* [Work request] Your output should be the entries below, from the first line up to and including the line with "let f := pathFn x m near.s far.s", reproduced exactly and with no other lines.

** Records provided follows **

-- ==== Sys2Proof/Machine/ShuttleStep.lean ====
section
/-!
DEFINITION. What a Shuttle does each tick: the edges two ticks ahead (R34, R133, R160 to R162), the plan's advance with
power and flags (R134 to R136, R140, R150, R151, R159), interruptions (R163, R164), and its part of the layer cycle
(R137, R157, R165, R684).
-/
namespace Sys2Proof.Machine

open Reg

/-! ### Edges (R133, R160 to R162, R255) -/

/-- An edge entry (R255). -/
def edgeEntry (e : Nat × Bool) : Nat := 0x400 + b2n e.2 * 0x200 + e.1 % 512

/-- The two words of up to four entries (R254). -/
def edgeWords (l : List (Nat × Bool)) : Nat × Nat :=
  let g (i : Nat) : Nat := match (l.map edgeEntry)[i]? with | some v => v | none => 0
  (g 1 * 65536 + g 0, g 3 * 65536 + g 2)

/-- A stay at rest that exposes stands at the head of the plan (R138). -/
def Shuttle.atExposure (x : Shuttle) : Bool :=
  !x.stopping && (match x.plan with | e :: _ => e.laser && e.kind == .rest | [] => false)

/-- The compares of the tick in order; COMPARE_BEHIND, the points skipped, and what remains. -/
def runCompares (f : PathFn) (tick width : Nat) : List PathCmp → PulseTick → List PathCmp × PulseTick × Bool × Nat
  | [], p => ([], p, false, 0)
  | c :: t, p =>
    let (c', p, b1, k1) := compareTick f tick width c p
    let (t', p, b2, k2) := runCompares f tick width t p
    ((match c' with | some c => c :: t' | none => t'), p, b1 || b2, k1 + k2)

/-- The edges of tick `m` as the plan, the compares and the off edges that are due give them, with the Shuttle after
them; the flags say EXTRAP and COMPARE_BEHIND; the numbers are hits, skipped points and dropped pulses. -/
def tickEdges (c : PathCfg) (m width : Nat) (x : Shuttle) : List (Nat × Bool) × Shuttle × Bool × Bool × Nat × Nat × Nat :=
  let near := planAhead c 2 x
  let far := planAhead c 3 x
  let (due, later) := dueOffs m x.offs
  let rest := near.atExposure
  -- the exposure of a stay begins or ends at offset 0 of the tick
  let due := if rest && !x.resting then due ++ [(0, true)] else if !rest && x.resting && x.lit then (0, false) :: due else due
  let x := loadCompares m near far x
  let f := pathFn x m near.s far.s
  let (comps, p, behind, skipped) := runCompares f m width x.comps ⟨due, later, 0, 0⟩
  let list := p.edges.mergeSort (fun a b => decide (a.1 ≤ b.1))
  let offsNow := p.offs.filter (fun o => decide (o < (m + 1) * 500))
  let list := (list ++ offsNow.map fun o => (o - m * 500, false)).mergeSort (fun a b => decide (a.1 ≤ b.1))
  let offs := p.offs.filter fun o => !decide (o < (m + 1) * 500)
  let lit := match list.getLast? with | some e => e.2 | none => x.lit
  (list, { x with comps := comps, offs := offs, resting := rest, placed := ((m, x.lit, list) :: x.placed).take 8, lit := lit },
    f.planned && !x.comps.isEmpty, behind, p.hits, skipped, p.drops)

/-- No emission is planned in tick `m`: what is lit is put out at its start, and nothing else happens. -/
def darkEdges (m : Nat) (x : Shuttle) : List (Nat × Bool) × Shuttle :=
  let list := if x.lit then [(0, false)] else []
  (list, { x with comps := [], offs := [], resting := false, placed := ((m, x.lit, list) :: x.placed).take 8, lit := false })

** End of Records provided **

* [Finished exercise]
-- ==== Sys2Proof/Machine/ShuttleStep.lean ====
section
/-!
DEFINITION. What a Shuttle does each tick: the edges two ticks ahead (R34, R133, R160 to R162), the plan's advance with
power and flags (R134 to R136, R140, R150, R151, R159), interruptions (R163, R164), and its part of the layer cycle
(R137, R157, R165, R684).
-/
namespace Sys2Proof.Machine

open Reg

/-! ### Edges (R133, R160 to R162, R255) -/

/-- An edge entry (R255). -/
def edgeEntry (e : Nat × Bool) : Nat := 0x400 + b2n e.2 * 0x200 + e.1 % 512

/-- The two words of up to four entries (R254). -/
def edgeWords (l : List (Nat × Bool)) : Nat × Nat :=
  let g (i : Nat) : Nat := match (l.map edgeEntry)[i]? with | some v => v | none => 0
  (g 1 * 65536 + g 0, g 3 * 65536 + g 2)

/-- A stay at rest that exposes stands at the head of the plan (R138). -/
def Shuttle.atExposure (x : Shuttle) : Bool :=
  !x.stopping && (match x.plan with | e :: _ => e.laser && e.kind == .rest | [] => false)

/-- The compares of the tick in order; COMPARE_BEHIND, the points skipped, and what remains. -/
def runCompares (f : PathFn) (tick width : Nat) : List PathCmp → PulseTick → List PathCmp × PulseTick × Bool × Nat
  | [], p => ([], p, false, 0)
  | c :: t, p =>
    let (c', p, b1, k1) := compareTick f tick width c p
    let (t', p, b2, k2) := runCompares f tick width t p
    ((match c' with | some c => c :: t' | none => t'), p, b1 || b2, k1 + k2)

/-- The edges of tick `m` as the plan, the compares and the off edges that are due give them, with the Shuttle after
them; the flags say EXTRAP and COMPARE_BEHIND; the numbers are hits, skipped points and dropped pulses. -/
def tickEdges (c : PathCfg) (m width : Nat) (x : Shuttle) : List (Nat × Bool) × Shuttle × Bool × Bool × Nat × Nat × Nat :=
  let near := planAhead c 2 x
  let far := planAhead c 3 x
  let (due, later) := dueOffs m x.offs
  let rest := near.atExposure
  -- the exposure of a stay begins or ends at offset 0 of the tick
  let due := if rest && !x.resting then due ++ [(0, true)] else if !rest && x.resting && x.lit then (0, false) :: due else due
  let x := loadCompares m near far x
  let f := pathFn x m near.s far.s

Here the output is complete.